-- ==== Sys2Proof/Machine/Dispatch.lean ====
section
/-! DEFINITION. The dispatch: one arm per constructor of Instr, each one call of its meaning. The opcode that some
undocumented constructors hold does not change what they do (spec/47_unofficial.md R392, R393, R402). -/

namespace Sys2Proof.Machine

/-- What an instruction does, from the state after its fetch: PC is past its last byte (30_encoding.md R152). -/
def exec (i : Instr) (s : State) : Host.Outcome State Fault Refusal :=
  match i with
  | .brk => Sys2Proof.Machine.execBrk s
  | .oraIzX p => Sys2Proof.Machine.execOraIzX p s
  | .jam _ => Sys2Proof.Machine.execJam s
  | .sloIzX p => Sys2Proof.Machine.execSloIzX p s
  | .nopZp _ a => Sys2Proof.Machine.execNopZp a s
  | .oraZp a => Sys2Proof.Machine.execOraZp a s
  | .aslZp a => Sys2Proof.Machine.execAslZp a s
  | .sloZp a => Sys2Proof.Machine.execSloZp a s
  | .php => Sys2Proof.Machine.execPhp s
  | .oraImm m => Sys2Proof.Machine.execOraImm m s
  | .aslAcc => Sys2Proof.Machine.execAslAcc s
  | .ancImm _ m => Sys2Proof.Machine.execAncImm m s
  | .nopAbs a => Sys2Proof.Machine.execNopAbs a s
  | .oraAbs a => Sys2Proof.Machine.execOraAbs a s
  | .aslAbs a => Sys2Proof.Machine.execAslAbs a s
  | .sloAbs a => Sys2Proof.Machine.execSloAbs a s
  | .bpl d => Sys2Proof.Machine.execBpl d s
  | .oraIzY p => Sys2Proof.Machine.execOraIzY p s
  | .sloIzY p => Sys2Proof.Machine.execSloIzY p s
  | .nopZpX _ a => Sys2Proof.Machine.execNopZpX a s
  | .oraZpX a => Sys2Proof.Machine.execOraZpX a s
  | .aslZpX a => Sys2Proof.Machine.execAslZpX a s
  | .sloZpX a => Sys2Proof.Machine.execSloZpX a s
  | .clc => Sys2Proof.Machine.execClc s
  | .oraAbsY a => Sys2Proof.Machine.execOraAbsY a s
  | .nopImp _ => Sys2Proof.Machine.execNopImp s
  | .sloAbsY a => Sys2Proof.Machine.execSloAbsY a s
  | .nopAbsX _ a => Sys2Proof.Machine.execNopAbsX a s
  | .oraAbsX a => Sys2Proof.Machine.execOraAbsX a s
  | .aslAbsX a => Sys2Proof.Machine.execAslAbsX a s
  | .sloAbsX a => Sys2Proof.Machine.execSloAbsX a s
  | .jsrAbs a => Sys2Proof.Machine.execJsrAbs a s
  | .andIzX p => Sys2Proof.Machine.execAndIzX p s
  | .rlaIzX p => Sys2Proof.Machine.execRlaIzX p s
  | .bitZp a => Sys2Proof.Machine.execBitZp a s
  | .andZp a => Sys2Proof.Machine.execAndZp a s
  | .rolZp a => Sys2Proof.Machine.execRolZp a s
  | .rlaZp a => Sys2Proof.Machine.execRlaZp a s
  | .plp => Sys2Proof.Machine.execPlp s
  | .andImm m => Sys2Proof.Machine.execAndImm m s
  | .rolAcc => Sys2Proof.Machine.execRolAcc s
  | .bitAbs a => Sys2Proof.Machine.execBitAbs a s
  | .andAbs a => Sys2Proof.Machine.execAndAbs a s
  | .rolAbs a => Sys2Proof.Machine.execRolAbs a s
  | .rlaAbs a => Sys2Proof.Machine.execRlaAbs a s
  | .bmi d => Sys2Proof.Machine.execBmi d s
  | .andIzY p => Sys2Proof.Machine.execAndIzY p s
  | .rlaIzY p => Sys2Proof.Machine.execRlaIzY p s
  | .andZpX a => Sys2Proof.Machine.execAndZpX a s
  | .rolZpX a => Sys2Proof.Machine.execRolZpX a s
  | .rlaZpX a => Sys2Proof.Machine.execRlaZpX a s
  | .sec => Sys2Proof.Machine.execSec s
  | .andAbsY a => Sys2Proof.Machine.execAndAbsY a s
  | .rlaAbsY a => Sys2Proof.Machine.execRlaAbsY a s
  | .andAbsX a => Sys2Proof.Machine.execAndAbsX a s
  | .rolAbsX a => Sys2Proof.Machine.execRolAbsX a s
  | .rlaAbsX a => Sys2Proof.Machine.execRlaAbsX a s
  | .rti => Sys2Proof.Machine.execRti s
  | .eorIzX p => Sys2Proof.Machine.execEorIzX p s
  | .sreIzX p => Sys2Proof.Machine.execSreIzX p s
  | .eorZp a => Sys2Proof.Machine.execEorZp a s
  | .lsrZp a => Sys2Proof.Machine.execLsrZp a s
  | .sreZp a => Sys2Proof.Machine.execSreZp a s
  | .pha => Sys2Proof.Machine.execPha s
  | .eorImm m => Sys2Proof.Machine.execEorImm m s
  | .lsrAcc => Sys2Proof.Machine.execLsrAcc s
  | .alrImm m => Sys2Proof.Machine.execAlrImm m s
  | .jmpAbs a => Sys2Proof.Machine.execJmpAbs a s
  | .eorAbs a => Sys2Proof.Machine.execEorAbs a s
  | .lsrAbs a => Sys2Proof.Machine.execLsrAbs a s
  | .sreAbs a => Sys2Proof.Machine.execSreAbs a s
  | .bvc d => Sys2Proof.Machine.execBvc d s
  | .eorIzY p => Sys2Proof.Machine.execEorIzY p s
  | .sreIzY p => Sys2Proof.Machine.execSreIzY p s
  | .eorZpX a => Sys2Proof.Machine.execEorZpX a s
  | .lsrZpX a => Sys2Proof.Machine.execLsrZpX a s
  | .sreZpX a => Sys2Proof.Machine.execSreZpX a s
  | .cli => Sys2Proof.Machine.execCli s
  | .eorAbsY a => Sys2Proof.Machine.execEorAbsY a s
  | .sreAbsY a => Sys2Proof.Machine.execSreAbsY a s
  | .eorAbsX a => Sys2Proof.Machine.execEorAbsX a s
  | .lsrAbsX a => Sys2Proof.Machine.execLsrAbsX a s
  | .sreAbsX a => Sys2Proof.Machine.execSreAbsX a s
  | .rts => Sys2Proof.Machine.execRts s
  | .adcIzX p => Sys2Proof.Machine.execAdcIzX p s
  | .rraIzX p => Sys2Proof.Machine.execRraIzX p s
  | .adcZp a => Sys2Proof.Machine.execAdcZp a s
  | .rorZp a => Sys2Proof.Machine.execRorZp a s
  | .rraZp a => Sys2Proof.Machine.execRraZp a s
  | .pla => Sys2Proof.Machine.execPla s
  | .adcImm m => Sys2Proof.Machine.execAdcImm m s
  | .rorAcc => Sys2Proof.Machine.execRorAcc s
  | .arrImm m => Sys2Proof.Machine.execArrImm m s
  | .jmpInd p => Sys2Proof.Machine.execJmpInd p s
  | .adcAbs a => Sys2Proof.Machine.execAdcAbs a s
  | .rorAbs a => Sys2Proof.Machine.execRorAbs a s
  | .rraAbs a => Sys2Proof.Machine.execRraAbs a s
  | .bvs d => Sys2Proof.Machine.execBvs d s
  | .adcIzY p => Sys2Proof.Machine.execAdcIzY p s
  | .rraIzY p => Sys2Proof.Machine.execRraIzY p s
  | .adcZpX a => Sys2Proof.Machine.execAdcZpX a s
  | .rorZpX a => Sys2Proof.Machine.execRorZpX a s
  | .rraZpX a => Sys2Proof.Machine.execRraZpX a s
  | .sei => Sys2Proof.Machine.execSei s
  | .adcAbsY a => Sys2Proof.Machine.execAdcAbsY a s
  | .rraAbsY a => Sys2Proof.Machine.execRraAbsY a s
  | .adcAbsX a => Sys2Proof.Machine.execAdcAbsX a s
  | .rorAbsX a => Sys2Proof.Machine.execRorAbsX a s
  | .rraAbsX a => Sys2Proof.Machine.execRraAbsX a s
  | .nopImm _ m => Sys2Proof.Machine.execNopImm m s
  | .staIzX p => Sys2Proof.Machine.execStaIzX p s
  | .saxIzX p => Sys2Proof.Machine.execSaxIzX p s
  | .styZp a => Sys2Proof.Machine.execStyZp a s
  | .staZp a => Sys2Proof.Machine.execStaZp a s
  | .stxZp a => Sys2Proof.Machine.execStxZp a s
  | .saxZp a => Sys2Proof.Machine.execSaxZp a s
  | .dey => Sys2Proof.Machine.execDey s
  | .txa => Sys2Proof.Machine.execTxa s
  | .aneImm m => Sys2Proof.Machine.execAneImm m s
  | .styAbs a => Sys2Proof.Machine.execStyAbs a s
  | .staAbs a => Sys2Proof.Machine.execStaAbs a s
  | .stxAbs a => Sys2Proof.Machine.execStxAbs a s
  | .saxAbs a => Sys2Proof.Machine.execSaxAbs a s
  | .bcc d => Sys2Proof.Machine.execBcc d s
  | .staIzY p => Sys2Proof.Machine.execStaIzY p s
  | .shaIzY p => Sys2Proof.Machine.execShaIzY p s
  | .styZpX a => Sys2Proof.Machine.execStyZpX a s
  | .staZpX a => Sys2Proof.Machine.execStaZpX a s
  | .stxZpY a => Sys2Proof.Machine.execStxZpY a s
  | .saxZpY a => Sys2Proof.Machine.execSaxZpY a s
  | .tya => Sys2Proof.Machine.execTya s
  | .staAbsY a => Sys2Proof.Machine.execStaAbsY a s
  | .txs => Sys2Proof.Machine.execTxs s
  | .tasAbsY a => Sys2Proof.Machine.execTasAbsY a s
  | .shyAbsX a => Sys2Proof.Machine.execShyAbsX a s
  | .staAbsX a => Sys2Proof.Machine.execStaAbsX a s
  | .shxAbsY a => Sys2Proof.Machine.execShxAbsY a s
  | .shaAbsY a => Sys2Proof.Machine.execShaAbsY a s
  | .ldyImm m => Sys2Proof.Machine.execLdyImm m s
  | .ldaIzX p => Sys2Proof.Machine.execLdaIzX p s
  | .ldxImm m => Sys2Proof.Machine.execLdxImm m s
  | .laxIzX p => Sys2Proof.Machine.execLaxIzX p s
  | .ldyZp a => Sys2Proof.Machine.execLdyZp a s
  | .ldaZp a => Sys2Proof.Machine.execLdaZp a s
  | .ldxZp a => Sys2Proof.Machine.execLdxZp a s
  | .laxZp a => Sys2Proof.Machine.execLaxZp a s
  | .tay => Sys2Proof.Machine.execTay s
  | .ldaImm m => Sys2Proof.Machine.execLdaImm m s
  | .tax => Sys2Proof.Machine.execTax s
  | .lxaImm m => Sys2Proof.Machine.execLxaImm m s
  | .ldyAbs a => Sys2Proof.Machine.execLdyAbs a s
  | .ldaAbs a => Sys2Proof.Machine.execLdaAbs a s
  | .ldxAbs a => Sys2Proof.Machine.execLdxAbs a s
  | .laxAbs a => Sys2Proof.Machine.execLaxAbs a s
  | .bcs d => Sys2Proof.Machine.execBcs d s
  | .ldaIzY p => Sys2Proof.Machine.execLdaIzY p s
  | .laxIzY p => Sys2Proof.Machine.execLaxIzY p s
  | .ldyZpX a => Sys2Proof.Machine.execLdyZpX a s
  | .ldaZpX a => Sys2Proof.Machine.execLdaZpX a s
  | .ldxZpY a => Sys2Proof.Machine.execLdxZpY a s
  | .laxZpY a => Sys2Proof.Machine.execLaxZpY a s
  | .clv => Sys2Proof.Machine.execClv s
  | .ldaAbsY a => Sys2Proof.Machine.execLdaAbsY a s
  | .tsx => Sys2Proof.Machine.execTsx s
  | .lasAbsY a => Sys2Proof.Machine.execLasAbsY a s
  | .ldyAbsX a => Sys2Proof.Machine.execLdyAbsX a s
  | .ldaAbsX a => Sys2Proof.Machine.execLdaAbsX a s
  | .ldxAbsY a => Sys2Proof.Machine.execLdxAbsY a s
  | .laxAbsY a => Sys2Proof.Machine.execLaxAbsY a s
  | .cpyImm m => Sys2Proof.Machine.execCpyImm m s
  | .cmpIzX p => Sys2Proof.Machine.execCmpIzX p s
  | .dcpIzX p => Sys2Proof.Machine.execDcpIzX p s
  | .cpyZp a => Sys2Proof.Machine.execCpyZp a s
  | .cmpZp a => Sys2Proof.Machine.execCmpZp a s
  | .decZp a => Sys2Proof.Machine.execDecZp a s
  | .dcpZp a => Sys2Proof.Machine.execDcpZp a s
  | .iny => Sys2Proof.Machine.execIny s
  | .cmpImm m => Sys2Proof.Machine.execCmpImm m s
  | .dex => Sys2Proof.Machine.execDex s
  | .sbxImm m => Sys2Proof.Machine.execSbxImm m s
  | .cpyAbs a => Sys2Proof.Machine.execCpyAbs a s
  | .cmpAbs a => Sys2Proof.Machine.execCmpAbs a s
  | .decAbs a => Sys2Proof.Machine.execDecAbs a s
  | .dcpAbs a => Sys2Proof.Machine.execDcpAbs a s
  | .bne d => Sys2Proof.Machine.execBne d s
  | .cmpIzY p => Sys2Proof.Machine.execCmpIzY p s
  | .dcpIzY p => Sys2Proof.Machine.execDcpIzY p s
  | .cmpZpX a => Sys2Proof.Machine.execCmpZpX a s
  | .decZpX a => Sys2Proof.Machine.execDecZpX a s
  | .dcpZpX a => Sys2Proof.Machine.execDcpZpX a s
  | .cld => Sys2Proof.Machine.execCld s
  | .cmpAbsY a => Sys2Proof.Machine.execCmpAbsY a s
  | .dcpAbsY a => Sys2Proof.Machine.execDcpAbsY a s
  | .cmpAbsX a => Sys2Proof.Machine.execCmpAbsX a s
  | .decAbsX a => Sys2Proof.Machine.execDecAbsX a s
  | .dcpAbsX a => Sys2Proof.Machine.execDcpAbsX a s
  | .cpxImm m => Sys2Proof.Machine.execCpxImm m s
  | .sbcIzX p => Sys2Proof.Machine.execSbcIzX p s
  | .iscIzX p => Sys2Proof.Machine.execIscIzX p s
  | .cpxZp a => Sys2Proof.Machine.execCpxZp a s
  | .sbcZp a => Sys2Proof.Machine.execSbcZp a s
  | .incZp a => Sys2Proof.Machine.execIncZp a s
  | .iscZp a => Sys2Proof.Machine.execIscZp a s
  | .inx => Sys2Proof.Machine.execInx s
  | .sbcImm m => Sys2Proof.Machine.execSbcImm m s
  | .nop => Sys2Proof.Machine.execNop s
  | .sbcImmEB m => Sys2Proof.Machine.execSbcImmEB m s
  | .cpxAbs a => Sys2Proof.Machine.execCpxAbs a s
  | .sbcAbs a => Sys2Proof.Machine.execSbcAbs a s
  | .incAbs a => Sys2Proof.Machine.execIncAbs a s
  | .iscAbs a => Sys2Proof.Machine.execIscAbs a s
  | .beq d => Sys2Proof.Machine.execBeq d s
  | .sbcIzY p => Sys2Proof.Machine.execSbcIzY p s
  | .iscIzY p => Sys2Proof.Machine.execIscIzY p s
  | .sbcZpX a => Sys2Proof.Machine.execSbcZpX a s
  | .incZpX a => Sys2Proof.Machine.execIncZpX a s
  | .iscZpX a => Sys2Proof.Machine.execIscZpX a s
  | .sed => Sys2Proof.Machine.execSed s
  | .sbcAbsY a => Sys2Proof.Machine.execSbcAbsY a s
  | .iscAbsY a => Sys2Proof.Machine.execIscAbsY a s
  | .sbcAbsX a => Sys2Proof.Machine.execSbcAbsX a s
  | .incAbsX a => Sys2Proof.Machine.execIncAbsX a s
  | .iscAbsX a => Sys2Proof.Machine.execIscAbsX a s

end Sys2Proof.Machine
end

• Required action: Among the records above, extract exactly the lines from the line with "Sys2Proof.Machine.execBcs d s" to the line with "Sys2Proof.Machine.execLaxAbsY a s", both lines included, and leave out the rest.

• Task result:
  | .bcs d => Sys2Proof.Machine.execBcs d s
  | .ldaIzY p => Sys2Proof.Machine.execLdaIzY p s
  | .laxIzY p => Sys2Proof.Machine.execLaxIzY p s
  | .ldyZpX a => Sys2Proof.Machine.execLdyZpX a s
  | .ldaZpX a => Sys2Proof.Machine.execLdaZpX a s
  | .ldxZpY a => Sys2Proof.Machine.execLdxZpY a s
  | .laxZpY a => Sys2Proof.Machine.execLaxZpY a s
  | .clv => Sys2Proof.Machine.execClv s
  | .ldaAbsY a => Sys2Proof.Machine.execLdaAbsY a s
  | .tsx => Sys2Proof.Machine.execTsx s
  | .lasAbsY a => Sys2Proof.Machine.execLasAbsY a s
  | .ldyAbsX a => Sys2Proof.Machine.execLdyAbsX a s
  | .ldaAbsX a => Sys2Proof.Machine.execLdaAbsX a s
  | .ldxAbsY a => Sys2Proof.Machine.execLdxAbsY a s
  | .laxAbsY a => Sys2Proof.Machine.execLaxAbsY a s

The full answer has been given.